ML Engineer employer: Data Idols
Contact Detail:
Data Idols Recruiting Team
StudySmarter Expert Advice 🤫
We think this is how you could land ML Engineer
✨Tip Number 1
Network like a pro! Reach out to people in the industry, attend meetups, and connect with fellow ML enthusiasts. You never know who might have the inside scoop on job openings or can refer you directly.
✨Tip Number 2
Show off your skills! Create a portfolio showcasing your projects, especially those involving data pipelines and ML models. This will give potential employers a taste of what you can do and set you apart from the crowd.
✨Tip Number 3
Prepare for interviews by brushing up on your technical knowledge and MLOps best practices. Be ready to discuss your experience with tools like MLflow or Azure ML, and don’t forget to highlight your collaborative spirit!
✨Tip Number 4
Apply through our website! It’s the best way to ensure your application gets seen. Plus, we love hearing from passionate candidates who are eager to make an impact in the ML space.

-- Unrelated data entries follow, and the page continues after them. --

-- ==== Sys2Proof/Certificates/Slice0/Obligations.lean ====
section
/-!
DEFINITION. The statements for the provers, in the order of OBLIGATIONS.json.
-/
open Sys2Proof Sys2Proof.Machine

/-- A step runs the command at the front of the queue. For every command c and state s, a step of s with c put at the
front of its queue is exec of c on s, whose queue is the rest. The queue is the model's own (log 2). -/
def Obligations.StepRunsTheFrontCommand : Prop :=
  ∀ (c : Instr) (s : State), step (s.withFront c) = exec c s

/-- On an empty queue one always-on cycle passes. When no command waits, a step is one tick of the always-on clock.
That the empty queue stands for one cycle is the model's choice (log 2). -/
def Obligations.EmptyQueueTicks : Prop :=
  ∀ s : State, s.pending = [] → step s = .next (tick s)

/-- Every command is answered by a next state. For every command and every state, exec answers a next state: no
command of the table ends in a fault or a refusal of the model, whatever its operands. What the next state holds is
stated command by command below. -/
def Obligations.EveryCommandIsAnswered : Prop :=
  ∀ (c : Instr) (s : State), ∃ t, exec c s = .next t

/-- A command leaves the queue alone and operating time never falls. Whatever the command and the state: in the next
state the queue of waiting commands is as it was, and operating time is no less than before. Through step, the queue
loses exactly its front command, and loses nothing when it is empty. -/
def Obligations.CommandsLeaveTheQueue : Prop :=
  (∀ (c : Instr) (s t : State), exec c s = .next t → t.pending = s.pending ∧ s.opSeconds ≤ t.opSeconds) ∧
  (∀ s t : State, step s = .next t → t.pending = s.pending.tail ∧ s.opSeconds ≤ t.opSeconds)

/-- Every step keeps tier memory in its canonical form. From every state whose byte memory of the tiers is canonical
(addresses strictly rising, no entry equal to what an unlisted address reads as), a step of the block, whichever
command is at the front and also when none is, leads to a state whose tier memory is canonical. So two equal memories
are equal data after any run. -/
def Obligations.TierMemoryStaysCanonical : Prop :=
  ∀ s t : State, MemoryCanonical s → step s = .next t → MemoryCanonical t

/-- No step unblows a fuse or changes what manufacture fused. Whatever the step, resets and cast-on included: variant,
stepping, serial number, device unique secret, MAKER root and fused thresholds stay as they were; a provisioned build
profile stays; the count of blown SVN fuses does not fall; every blown life-cycle fuse and every blown OWNER_ROOT fuse
stays blown. -/
def Obligations.FusesGoOneWay : Prop :=
  ∀ s t : State, step s = .next t → FuseLater s.fuse t.fuse

/-- Right after power-on reset every counter is 0, every table empty and memory canonical. In the reset state: cast-on
is at CO0, neither running nor ready; no command waits; the canonical form of memory holds with nothing listed; no
context, queue, fence, granule owner, transaction or site state is set; the shed level is 0 and no port is frozen;
every clock count is 0. The level of the two reset pins (low) is the model's choice (log 20). -/
def Obligations.ResetState : Prop :=
  let s := State.reset
  MemoryCanonical s ∧ s.mem = [] ∧ s.pending = [] ∧ s.co.stage = 0 ∧ s.co.running = false ∧ s.ready = false ∧
  s.power.shed = 0 ∧ s.port.frozen = false ∧ (∀ d, s.count d = 0) ∧ (∀ c, s.ctx c = none) ∧ (∀ q, s.queue q = none) ∧
  (∀ f, s.fence f = none) ∧ (∀ g, (s.gran g).owned = false) ∧ s.txns = [] ∧ (∀ c, (s.core c).run = false)

/-- General registers keep what is written, and g0 reads as zero and discards writes. For every core, register and
value: reading the register written gives the value, but g0 reads 0 whatever was written; every other register reads
as before; and a write to g0 changes nothing of the core at all. -/
def Obligations.RegisterFile : Prop :=
  ∀ (x : Core) (r q : Nat) (v : W64),
    (x.put r v).get r = (if r = 0 then 0 else v) ∧ (q ≠ r → (x.put r v).get q = x.get q) ∧ x.put 0 v = x ∧
    (x.put r v) = { x with g := (x.put r v).g }
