theorem ctxUnref_keeps {s0 : State} {a0} {a1} {s : State} (h : Keeps s0 s) :
    Keeps s0 (ctxUnref a0 a1 s) := by
  unfold ctxUnref
  repeat' first
    | with_reducible assumption
    | with_reducible apply ctxTryDestroy_keeps
    | with_reducible apply State.setCtx_keeps
    | (intro _)
    | split
    | (refine Keeps.prj (by with_reducible assumption) ?_)
    | with_reducible apply Keeps.lit

theorem ctxRef_keeps {s0 : State} {a0} {a1} {s : State} (h : Keeps s0 s) :
    Keeps s0 (ctxRef a0 a1 s) := by
  unfold ctxRef
  repeat' first
    | with_reducible assumption
    | with_reducible apply State.setCtx_keeps
    | (intro _)
    | split
    | (refine Keeps.prj (by with_reducible assumption) ?_)
    | with_reducible apply Keeps.lit

theorem shootCaches_keeps {s0 : State} {a0} {a1} {s : State} (h : Keeps s0 s) :
    Keeps s0 (shootCaches a0 a1 s) := by
  unfold shootCaches
  repeat' first
    | with_reducible assumption
    | with_reducible apply foldS_keeps
    | with_reducible apply statAdd_keeps
    | (intro _)
    | (extract_lets +onlyGivenNames x; refine Keeps.cut (s0 := s0) (t := x) ?_ (fun hx => ?_) <;> first | (replace hx : Keeps s0 x := hx; clear_value x) | (dsimp only [x]; clear x))
    | (extract_lets +onlyGivenNames x; try clear_value x)
    | split
    | (refine Keeps.prj (by with_reducible assumption) ?_)
    | with_reducible apply Keeps.lit

theorem shootAck_keeps {s0 : State} {a0} {s : State} (h : Keeps s0 s) :
    Keeps s0 (shootAck a0 s) := by
  unfold shootAck
  repeat' first
    | with_reducible assumption
    | with_reducible apply State.setCluster_keeps
    | (intro _)
    | (extract_lets +onlyGivenNames x; try clear_value x)
    | (refine Keeps.prj (by with_reducible assumption) ?_)
    | with_reducible apply Keeps.lit

theorem shootStart_keeps {s0 : State} {a0} {a1} {a2} {s : State} (h : Keeps s0 s) :
    Keeps s0 (shootStart a0 a1 a2 s).2 := by
  unfold shootStart
  repeat' first
    | with_reducible assumption
    | with_reducible apply foldS_keeps
    | with_reducible apply shootAck_keeps
    | with_reducible apply shootCaches_keeps
    | (intro _)
    | (extract_lets +onlyGivenNames x; try clear_value x)
    | (refine Keeps.prj (by with_reducible assumption) ?_)
    | with_reducible apply Keeps.lit

theorem segRef_keeps {s0 : State} {a0} {a1} {s : State} (h : Keeps s0 s) :
    Keeps s0 (segRef a0 a1 s) := by
  unfold segRef
  repeat' first
    | with_reducible assumption
    | with_reducible apply State.setCtx_keeps
    | (intro _)
    | split
    | (refine Keeps.prj (by with_reducible assumption) ?_)
    | with_reducible apply Keeps.lit

theorem segUnref_keeps {s0 : State} {a0} {a1} {s : State} (h : Keeps s0 s) :
    Keeps s0 (segUnref a0 a1 s) := by
  unfold segUnref
  repeat' first
    | with_reducible assumption
    | with_reducible apply State.setCtx_keeps
    | with_reducible apply ctxTryDestroy_keeps
    | with_reducible apply freeAlloc_keeps
    | with_reducible apply foldS_keeps
    | with_reducible apply shootAck_keeps
    | with_reducible apply shootCaches_keeps
    | (intro _)
    | (extract_lets +onlyGivenNames x; refine Keeps.cut (s0 := s0) (t := x) ?_ (fun hx => ?_) <;> first | (replace hx : Keeps s0 x := hx; clear_value x) | (dsimp only [x]; clear x))
    | (extract_lets +onlyGivenNames x; try clear_value x)
    | split
    | (refine Keeps.prj (by with_reducible assumption) ?_)
    | with_reducible apply Keeps.lit

theorem unrefAt_keeps {s0 : State} {a0} {a1} {s : State} (h : Keeps s0 s) :
    Keeps s0 (unrefAt a0 a1 s) := by
  unfold unrefAt
  repeat' first
    | with_reducible assumption
    | with_reducible apply segUnref_keeps
    | (intro _)
    | split
    | (refine Keeps.prj (by with_reducible assumption) ?_)
    | with_reducible apply Keeps.lit

theorem mirrorWrite_keeps {s0 : State} {a0} {s : State} (h : Keeps s0 s) :
    Keeps s0 (mirrorWrite a0 s) := by
  unfold mirrorWrite
  repeat' first
    | with_reducible assumption
    | with_reducible apply ctxWrite_keeps
    | with_reducible apply vaFault_keeps
    | (intro _)
    | split
    | (refine Keeps.snd (by with_reducible assumption) ?_)
    | (refine Keeps.prj (by with_reducible assumption) ?_)
    | with_reducible apply Keeps.lit

theorem fenceUnref_keeps {s0 : State} {a0} {a1} {s : State} (h : Keeps s0 s) :
    Keeps s0 (fenceUnref a0 a1 s) := by
  unfold fenceUnref
  repeat' first
    | with_reducible assumption
    | with_reducible apply State.touch_keeps
    | with_reducible apply unrefAt_keeps
    | with_reducible apply freeAlloc_keeps
    | with_reducible apply ctxUnref_keeps
    | with_reducible apply State.setFence_keeps
    | (intro _)
    | (extract_lets +onlyGivenNames x; refine Keeps.cut (s0 := s0) (t := x) ?_ (fun hx => ?_) <;> first | (replace hx : Keeps s0 x := hx; clear_value x) | (dsimp only [x]; clear x))
    | (extract_lets +onlyGivenNames x; try clear_value x)
    | split
    | (refine Keeps.prj (by with_reducible assumption) ?_)
    | with_reducible apply Keeps.lit

theorem rewait_keeps {s0 : State} {a0} {s : State} (h : Keeps s0 s) :
    Keeps s0 (rewait a0 s) := by
  unfold rewait
  repeat' first
    | with_reducible assumption
    | with_reducible apply foldS_keeps
    | with_reducible apply State.setQueue_keeps
    | with_reducible apply fenceUnref_keeps
    | with_reducible apply State.setFence_keeps
    | with_reducible apply foldl_keeps
    | with_reducible apply foldl_keeps_snd
    | (intro _)
    | (extract_lets +onlyGivenNames x; refine Keeps.cut (s0 := s0) (t := x) ?_ (fun hx => ?_) <;> first | (replace hx : Keeps s0 x := hx; clear_value x) | (dsimp only [x]; clear x))
    | (extract_lets +onlyGivenNames x; try clear_value x)
    | split
    | (refine Keeps.prj (by with_reducible assumption) ?_)
    | with_reducible apply Keeps.lit

theorem fenceChanged_keeps {s0 : State} {a0} {s : State} (h : Keeps s0 s) :
    Keeps s0 (fenceChanged a0 s) := by
  unfold fenceChanged
  repeat' first
    | with_reducible assumption
    | with_reducible apply rewait_keeps
    | with_reducible apply mirrorWrite_keeps
    | (intro _)
    | (refine Keeps.prj (by with_reducible assumption) ?_)
    | with_reducible apply Keeps.lit
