theorem startCore_keeps {s0 : State} {a0} {a1} {a2} {a3} {a4} {a5} {a6} {a7} {a8} {a9} {a10} {a11} {s : State} (h : Keeps s0 s) :
    Keeps s0 (startCore a0 a1 a2 a3 a4 a5 a6 a7 a8 a9 a10 a11 s) := by
  unfold startCore
  repeat' first
    | with_reducible assumption
    | with_reducible apply dropAsked_keeps
    | with_reducible apply epochAdvance_keeps
    | with_reducible apply State.setCore_keeps
    | (intro _)
    | (extract_lets +onlyGivenNames x; refine Keeps.cut (s0 := s0) (t := x) ?_ (fun hx => ?_) <;> first | (replace hx : Keeps s0 x := hx; clear_value x) | (dsimp only [x]; clear x))
    | (extract_lets +onlyGivenNames x; try clear_value x)
    | split
    | (refine Keeps.prj (by with_reducible assumption) ?_)
    | with_reducible apply Keeps.lit

theorem startLaunch_keeps {s0 : State} {a0} {a1} {a2} {a3} {a4} {a5} {s : State} (h : Keeps s0 s) :
    Keeps s0 (startLaunch a0 a1 a2 a3 a4 a5 s) := by
  unfold startLaunch
  repeat' first
    | with_reducible assumption
    | with_reducible apply foldS_keeps
    | with_reducible apply startCore_keeps
    | (intro _)
    | (extract_lets +onlyGivenNames x; refine Keeps.cut (s0 := s0) (t := x) ?_ (fun hx => ?_) <;> first | (replace hx : Keeps s0 x := hx; clear_value x) | (dsimp only [x]; clear x))
    | (extract_lets +onlyGivenNames x; try clear_value x)
    | (refine Keeps.prj (by with_reducible assumption) ?_)
    | with_reducible apply Keeps.lit

theorem launchFails_keeps {s0 : State} {a0} {a1} {a2} {a3} {s : State} (h : Keeps s0 s) :
    Keeps s0 (launchFails a0 a1 a2 a3 s) := by
  unfold launchFails
  repeat' first
    | with_reducible assumption
    | with_reducible apply launchReport_keeps
    | with_reducible apply flightEnds_keeps
    | (intro _)
    | split
    | (refine Keeps.snd (by with_reducible assumption) ?_)
    | (refine Keeps.prj (by with_reducible assumption) ?_)
    | with_reducible apply Keeps.lit

theorem imageSegs_keeps {s0 : State} {a0} {a1} {a2} {a3} {s : State} (h : Keeps s0 s) :
    Keeps s0 (imageSegs a0 a1 a2 a3 s) := by
  unfold imageSegs
  repeat' first
    | with_reducible assumption
    | with_reducible apply foldS_keeps
    | with_reducible apply segRef_keeps
    | with_reducible apply setFlight_keeps
    | (intro _)
    | (extract_lets +onlyGivenNames x; try clear_value x)
    | (refine Keeps.prj (by with_reducible assumption) ?_)
    | with_reducible apply Keeps.lit

theorem launchRun_keeps {s0 : State} {a0} {a1} {a2} {s : State} (h : Keeps s0 s) :
    Keeps s0 (launchRun a0 a1 a2 s) := by
  unfold launchRun
  repeat' first
    | with_reducible assumption
    | with_reducible apply launchFails_keeps
    | with_reducible apply loadImage_keeps
    | with_reducible apply imageSegs_keeps
    | with_reducible apply vaFault_keeps
    | with_reducible apply startLaunch_keeps
    | (intro _)
    | (extract_lets +onlyGivenNames x; try clear_value x)
    | split
    | (refine Keeps.snd (by with_reducible assumption) ?_)
    | (refine Keeps.prj (by with_reducible assumption) ?_)
    | with_reducible apply Keeps.lit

We think you need these skills to ace ML Engineer
Some tips for your application 🫡
Tailor Your CV: Make sure your CV highlights your experience in data engineering and machine learning. Use keywords from the job description to show we’re on the same page about what you bring to the table.
Showcase Your Projects: Include specific examples of projects where you've built data pipelines or deployed ML models. We want to see how you've applied your skills in real-world scenarios, so don’t hold back!
Keep It Clear and Concise: When writing your application, clarity is key. Use bullet points for easy reading and keep your language straightforward. We appreciate a well-structured application that gets straight to the point.
Apply Through Our Website: We encourage you to apply directly through our website. It’s the best way for us to receive your application and ensures you’re considered for this exciting opportunity. Don’t miss out!
How to prepare for a job interview at Data Idols
✨Know Your Tech Stack
Make sure you’re well-versed in the tools and technologies mentioned in the job description, like Python, SQL, and cloud platforms such as GCP or Azure. Brush up on your experience with MLflow or Vertex AI, as being able to discuss these confidently will show you’re ready for the hands-on nature of the role.
✨Showcase Your Projects
Prepare to talk about specific projects where you've built data pipelines or deployed ML models. Highlight your role in these projects and the impact they had. This not only demonstrates your technical skills but also shows how you can contribute to the company’s goals.
✨Understand MLOps Best Practices
Since this role involves championing MLOps best practices, be ready to discuss CI/CD, experiment tracking, and model governance. Familiarise yourself with these concepts and think of examples from your past work where you’ve implemented them successfully.
✨Collaborate and Communicate
This position requires working closely with cross-functional teams, so be prepared to discuss how you’ve collaborated with analysts and data engineers in the past. Emphasise your communication skills and how you ensure everyone is aligned on project goals and outcomes.